Ирис щетинистый (Iris setósa)
Доверие, бесстрашие, искренность.
«Зачем ты нарушил покой моего сердца?»
Ёнджуну было шестнадцать, когда он впервые влюбился. Шестнадцать, когда семья его друга развалилась. И столько же, когда отца повысили, и мама решила переезжать в город побольше.
Четырнадцатилетний Бомгю воспринял это в штыки, а его сестра смотрела на Ёнджуна так, будто заранее знала, что так будет. Пятнадцатилетний Субин не воспринял никак — переживать из-за внезапного переезда Ёнджуна у него не осталось сил.
Тогда мама Субина ушла. Почему — дядя молчит до сих пор и любые разговоры о ней пресекает измученно: «Меньше знаешь, крепче спишь».
Ёнджун хорошо помнит те времена, когда он еще совсем зеленый прибегал к Субину и Бомгю, а Госпожа Чхве приносила им в комнату сэндвичи с персиковым повидлом. Она передвигалась по дому, держась за поясницу. Её живот утяжелял ей походку, выпячивался сквозь свободное платье для беременных, и Ёнджун ловил себя на мысли, что ему бы очень хотелось приложиться ухом к нему и послушать, но попросить об этом не решался — слишком смущающе. Потом на свет появились две розовощекие девочки-двойняшки, а Госпожа Чхве, выждав полтора месяца, собрала вещи, прихватив бабушкины перстни, и уехала неизвестно куда.
— К нам из Хвасона прибыла бабушка, потому что папа тогда в нескольких школах преподавать начал, — Субин отвлеченно жует травинку, свесив ноги вниз с угора. Ёнджун глядит то на него, то на раскачивающуюся от ветра тарзанку. — Мы почти его не видели, только когда он глубокой ночью выходил на улицу покурить.
Дживон и Бомгю несли на себе разваливающегося Субина как могли, и ожидаемо ждали от Ёнджуна той же поддержки.

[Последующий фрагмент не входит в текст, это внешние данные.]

-- ==== Sys2Proof/Machine/Power.lean ====
section
/-! DEFINITION. The power controller (R439 to R465): votes, the sequencing of domains, wake failures, entering and leaving DORMANT and HAIRSPRING, the
memory-idle permit. -/

namespace Sys2Proof.Machine

/-! ### Domains and votes -/

/-- The parent of a domain (Table 16.2); AO for those that hang on nothing else. -/
def domainParent (d : Nat) : Nat :=
  if d = 2 then 1 else if d = 3 ∨ d = 4 then 2 else if d = 16 ∨ d = 17 then 15 else if d = 0 ∨ d = 1 ∨ d = 19 ∨ d = 20 then 0 else 4

/-- The base domains beside AO (R442): 1 to 8. -/
def baseMask : Nat := 0x1FE

/-- The domains managers may vote for: 9 to 21. -/
def voteMask : Nat := 0x3FFE00

/-- A mask with the parents of its domains, and theirs (R444). -/
def withParents (m : Nat) : Nat :=
  (List.range 4).foldl (fun (a : Nat) _ => (maskList 22 a).foldl (fun (b : Nat) d => if d = 0 then b else b ||| 2 ^ domainParent d) a) m &&& 0x3FFFFE

/-- A voter's mask. -/
def State.votes (s : State) (v : Nat) : Nat := s.getF (PCU_VOTE v) PCU_VOTE_MASK

/-- All votes together. -/
def State.allVotes (s : State) : Nat := (List.range 69).foldl (fun (a : Nat) v => a ||| s.votes v) 0

/-- The domains that are wanted (R444); in a wake the base domains as far as they rise before the boot (R457, R458). -/
def State.wanted (s : State) : Nat :=
  let st := s.getF PCU_STATE PCU_STATE_STATE
  if st = 3 then withParents s.allVotes
  else if s.getF PCU_STATE PCU_STATE_WAKING = 0 then 0
  else if st = 2 then withParents s.allVotes ||| baseMask
  else if s.pwr.booting then baseMask else 0x1E

/-- What a voter may vote for (Table 16.3). -/
def State.voteRights (s : State) (v : Nat) : Nat :=
  if v = 0 ∨ v = 67 ∨ v = 68 then voteMask
  else if isInst v then
    let x := s.inst v
    let g := x.grant
    b2n (0 < g.shader) * 0x7E00 + b2n (0 < g.layers) * 2 ^ 15 + b2n (g.outLayer % 16 ≠ 0) * 2 ^ 16 + b2n (g.outLayer / 16 % 16 ≠ 0) * 2 ^ 17 +
      b2n x.span * 2 ^ 18 + b2n (0 < g.touch) * 2 ^ 19 + b2n (g.hap % 256 ≠ 0) * 2 ^ 20 + b2n (0 < g.audio) * 2 ^ 21
  else 0

/-- The voter a function is: 0 the manager, an instance by its number, 67 the fabric manager (R444). -/
def State.voterOf (s : State) (fn : Nat) : Nat := if fn = fabricFn then 67 else s.ownerOf fn

/-- The domains that are up. -/
def State.upMask (s : State) : Nat := s.getF PCU_DOMAIN_UP PCU_DOMAIN_UP_MASK

/-- The domains marked FAILED. -/
def State.failedMask (s : State) : Nat := s.getF PCU_DOMAIN_FAILED PCU_DOMAIN_FAILED_MASK

/-- What a domain, or step M (22) or X (23), is doing. -/
def State.motion (s : State) (d : Nat) : Option Motion := tabGet (fun _ => none) s.pwr.motions d

/-- A domain's motion begins, changes or ends; PCU_DOMAIN_MOVING shows it. -/
def State.setMotion (s : State) (d : Nat) (m : Option Motion) : State :=
  let s := { s with pwr := { s.pwr with motions := tabSet (fun _ => none) s.pwr.motions d m } }
  if d < 22 then s.setBit PCU_DOMAIN_MOVING d m.isSome else s

/-- The steps a domain has (Table 16.5). -/
def riseSteps (d : Nat) : List Nat :=
  if 22 ≤ d then [1] else if d = 1 ∨ d = 4 ∨ d = 21 then [1, 2, 3] else [1, 3]

/-- The PLLs of a domain that step S2 locks (Table 16.7). -/
def domainPlls (d : Nat) : List Nat := if d = 1 then [0] else if d = 4 then [1, 2, 3] else if d = 21 then [4, 5] else []

/-- PLLs lock or stop. -/
def State.setPlls (s : State) (d : Nat) (b : Bool) : State := (domainPlls d).foldl (fun (t : State) p => t.setBit PCU_CLK_STATUS p b) s

/-- May a domain start to rise: its parent is up, and what it needs of the reference and the supplies is there (R450)? -/
def State.mayRise (s : State) (d : Nat) : Bool :=
  s.domainUp (domainParent d) &&
    (decide (d ≠ 1 ∧ d ≠ 19 ∧ d ≠ 20) || decide (s.getF PCU_CLK_STATUS PCU_CLK_STATUS_REF_OK = 1)) && (decide (d ≠ 1) || s.pwr.mainUp)

/-- One domain starts to rise or to drop, or an unfinished drop is abandoned (R444, R448, R450). -/
def State.moveDomain (s : State) (want : Nat) (d : Nat) : State :=
  let w := want.testBit d
  match s.motion d with
  | none =>
    if w ∧ ¬ s.domainUp d ∧ ¬ s.failedMask.testBit d ∧ s.mayRise d then s.setMotion d (some (.rise 1 false))
    else if ¬ w ∧ s.domainUp d ∧ (List.range 22).all (fun c => decide (c = 0 ∨ domainParent c ≠ d) || (!s.domainUp c && (s.motion c).isNone)) then
      s.setMotion d (some (.drop false))
    else s
  | some (.drop false) => if w then s.setMotion d none else s
  | some _ => s

/-- Do a mask's domains all stand up? -/
def State.allUp (s : State) (m : Nat) : Bool := decide (s.upMask &&& m = m)

/-- The reply of a PWR_VOTE that withdrew votes (R447): bit 0 of DETAIL for named domains that stay up, whose mask RESULT1 holds; bit 1 if the
Strongroom holds one; bit 2 if one is held only as a parent. -/
def State.replyWithdrawn (s : State) (pk : Pkt) (named : Nat) : State :=
  let stay := named &&& s.wanted &&& s.upMask
  s.complete pk .ok (b2n (stay ≠ 0) + 2 * b2n (stay &&& s.votes 65 ≠ 0) + 4 * b2n ((maskList 22 stay).any (fun d => !s.allVotes.testBit d))) 0 stay

/-- Commands that wait for domains are answered (R446, R447). -/
def State.answerVotes (s : State) : State :=
  let up := s.pwr.riseWaits.filter (fun (w : RiseWait) => s.allUp w.need)
  let s := { s with pwr := { s.pwr with riseWaits := s.pwr.riseWaits.filter (fun (w : RiseWait) => !s.allUp w.need) } }
  let s := up.foldl (fun (t : State) (w : RiseWait) => (t.commit w.pk).complete w.pk .ok 0 t.upMask) s
  let still := fun (m : Nat) => (maskList 22 m).any (fun d => !s.wanted.testBit d && (s.domainUp d || (s.motion d).isSome))
  let down := s.pwr.dropWaits.filter (fun (w : Pkt × Nat × Nat) => !still w.2.2)
  let s := { s with pwr := { s.pwr with dropWaits := s.pwr.dropWaits.filter (fun (w : Pkt × Nat × Nat) => still w.2.2) } }
  down.foldl (fun (t : State) (w : Pkt × Nat × Nat) => t.replyWithdrawn w.1 w.2.1) s

/-- After a vote or a motion changed: what should move moves, and what is done is answered. During an entry nothing starts (R456). -/
def State.settlePower (s : State) : State :=
  if s.entering then s
  else
    let w := s.wanted
    ((List.range 22).drop 1 |>.foldl (fun (t : State) d => t.moveDomain w d) s).answerVotes

/-- A voter's mask is set; the settled state. -/
def State.putVotes (s : State) (v m : Nat) : State := (s.setReg (PCU_VOTE v) m).settlePower

/-- Votes of an instance are withdrawn without a command (R449): those outside `keep`. -/
def State.withdrawVotes (s : State) (v keep : Nat) : State :=
  if s.votes v &&& keep = s.votes v then s else s.putVotes v (s.votes v &&& keep)

/-- The Strongroom's votes (R352). -/
def State.strgWants (s : State) : Nat :=
  let c0 := (List.range 8).filter (fun k => decide (s.getF (BND_C0 k) BND_C0_C0_EN = 1))
  2 + b2n (s.getF MEM_CARREL_LOCK MEM_CARREL_LOCK_STRG_HOLD ≠ 0) * 2 ^ 4 + b2n (c0 ≠ []) * 2 ^ 15 + b2n (c0.any (fun k => decide (k < 4))) * 2 ^ 16 +
    b2n (c0.any (fun k => decide (4 ≤ k))) * 2 ^ 17 + b2n s.binding.chimeSink.isSome * 2 ^ 21 +
    b2n (s.getF STRG_BOUND STRG_BOUND_TCH ≠ 0) * 2 ^ 19 + b2n (s.getF STRG_BOUND STRG_BOUND_HAP ≠ 0) * 2 ^ 20

/-- The Strongroom casts its votes, shown in STRG_VOTES. -/
def State.strgVote (s : State) : State := (s.setReg STRG_VOTES s.strgWants).putVotes 65 s.strgWants

/-! ### What a domain's rise and drop do -/

/-- The channels of a memory domain leave the self-refresh of DORMANT, reading MR4 (R457, Table 5.7). -/
def State.wakeChannels (s : State) (q : Nat) : State :=
  (List.range 4).foldl (fun (t : State) i =>
    let v := t.fresh
    if t.chState (4 * q + i) = 1 then v.2.leaveRefresh (4 * q + i) (v.1 % 32) else t) s

/-- A domain is up (R443): memory leaves self-refresh, waiting work may run, the boost starts. -/
def State.onRise (s : State) (d : Nat) : State :=
  if 5 ≤ d ∧ d ≤ 8 then s.wakeChannels (d - 5)
  else if 9 ≤ d ∧ d ≤ 14 then s.noteCluster
  else if d = 20 then s.settleBoost
  else s

/-- The outputs of a domain stop as it quiesces (R603), and what their FIFOs and pipes held is discarded (R443). -/
def State.dropOutputs (s : State) (lo : Nat) : State :=
  (List.range 4).foldl (fun (t : State) i =>
    let t := t.stopForDrop (lo + i)
    (t.setOutp (lo + i) { t.outp (lo + i) with fifo := [], sending := false, late := [], replaced := [] }).setPipe (lo + i)
      { t.pipe (lo + i) with busy := false, next := none, nextLine := 0 }) s

/-- The domains a junction sensor lies in (R587): a cluster's, the Bindery's, the memories', AO. -/
def sensorDomains (n : Nat) : List Nat := if n < 6 then [9 + n] else if n = 6 then [15] else if n = 7 then [5, 6, 7, 8] else [0]

/-- Sensors in domains that are down read not valid, and the hottest of the others is shown, the lowest of equals (R587). -/
def State.noteTemps (s : State) : State :=
  let s := (List.range 9).foldl (fun (t : State) n => if (sensorDomains n).any t.domainUp then t else t.setF (PCU_TJ n) PCU_TJ_VALID 0) s
  let ok := (List.range 9).filter (fun n => decide (s.getF (PCU_TJ n) PCU_TJ_VALID = 1))
  match minBy (fun n => (8192 - signed 12 (s.getF (PCU_TJ n) PCU_TJ_TEMP)).toNat * 16 + n) ok with
  | some n => s.setReg PCU_TJ_HOT (2 ^ 31 + n * 2 ^ 12 + s.getF (PCU_TJ n) PCU_TJ_TEMP)
  | none => s.setReg PCU_TJ_HOT 0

Попытка попрощаться без ссоры провалилась, когда Бомгю в спину кинул, что Ёнджуну никогда не понять ни его, ни Субина, так что «может это хорошо, что ты сваливаешь? Всем без тебя будет только лучше». Эта шпилька обиды даже сейчас колет сердце, но опять же — разве Ёнджун виноват в том, что у него есть и мать и отец, и семья их крепкая?
— А потом бабушке стало плохо, и папа пригласил соцработника. Пришла Шихен-нуна и вот… как-то осталась. Спустя три года бабушка вернулась домой. Я и девочки к ней ездим на праздники.
С речки отдает сыростью и давно забытыми чувствами. Там в зарослях осоки крякают утки. У Ёнджуна от этих звуков дрожит кадык, так много сейчас вспоминается об их с Бомгю времени, проведенном здесь, на этой тарзанке, на этом заиленном берегу.
— Извини, — говорит он, когда тишина затягивается. Субин смотрит на него снизу вверх с неподдельным недоумением. — Что я вот так…
«Кинул тебя в самый сложный момент в твоей жизни» — хочет сказать, но Субин перебивает, громко фыркнув в кулак.
— Я разве похож на хрупкую фиалку, хён? Всё уже давно быльём поросло. И не сделал ты ничего плохого. Обстоятельства так сложились.
Жестокая штука, эти обстоятельства, размышляет Ёнджун, когда шагает в сторону стадиона. По их вине тем далёким летом Бомгю, раскачиваясь на тарзанке, упал и поранил ногу. Ёнджун нес его на спине, преодолевая внутренний кризис от осознания, что, похоже, влюбился в лучшего друга, всего лишь потрогав того под коленками.
///
Бомгю одним вороватым движением прячет что-то под матрац их общей с Субином кровати. Шихён нет нужды спрашивать, что это, и нет нужды подозревать его в чём-то нелегальном, потому что она знает, что это за маленькая тайна. У Бомгю есть необычное для мальчика увлечение — вести дневник. Ещё с начальной школы у него накопилась целая коробка исписанных/изрисованных тетрадей и блокнотиков. Маленьким он писал о том, какую кашу съел на завтрак, о том, с кем подрался и какого жука подложил сестре в рюкзак. А что он пишет сейчас — смотреть неприлично, и это понимают все домашние, даже девочки, охочие до чужих секретов.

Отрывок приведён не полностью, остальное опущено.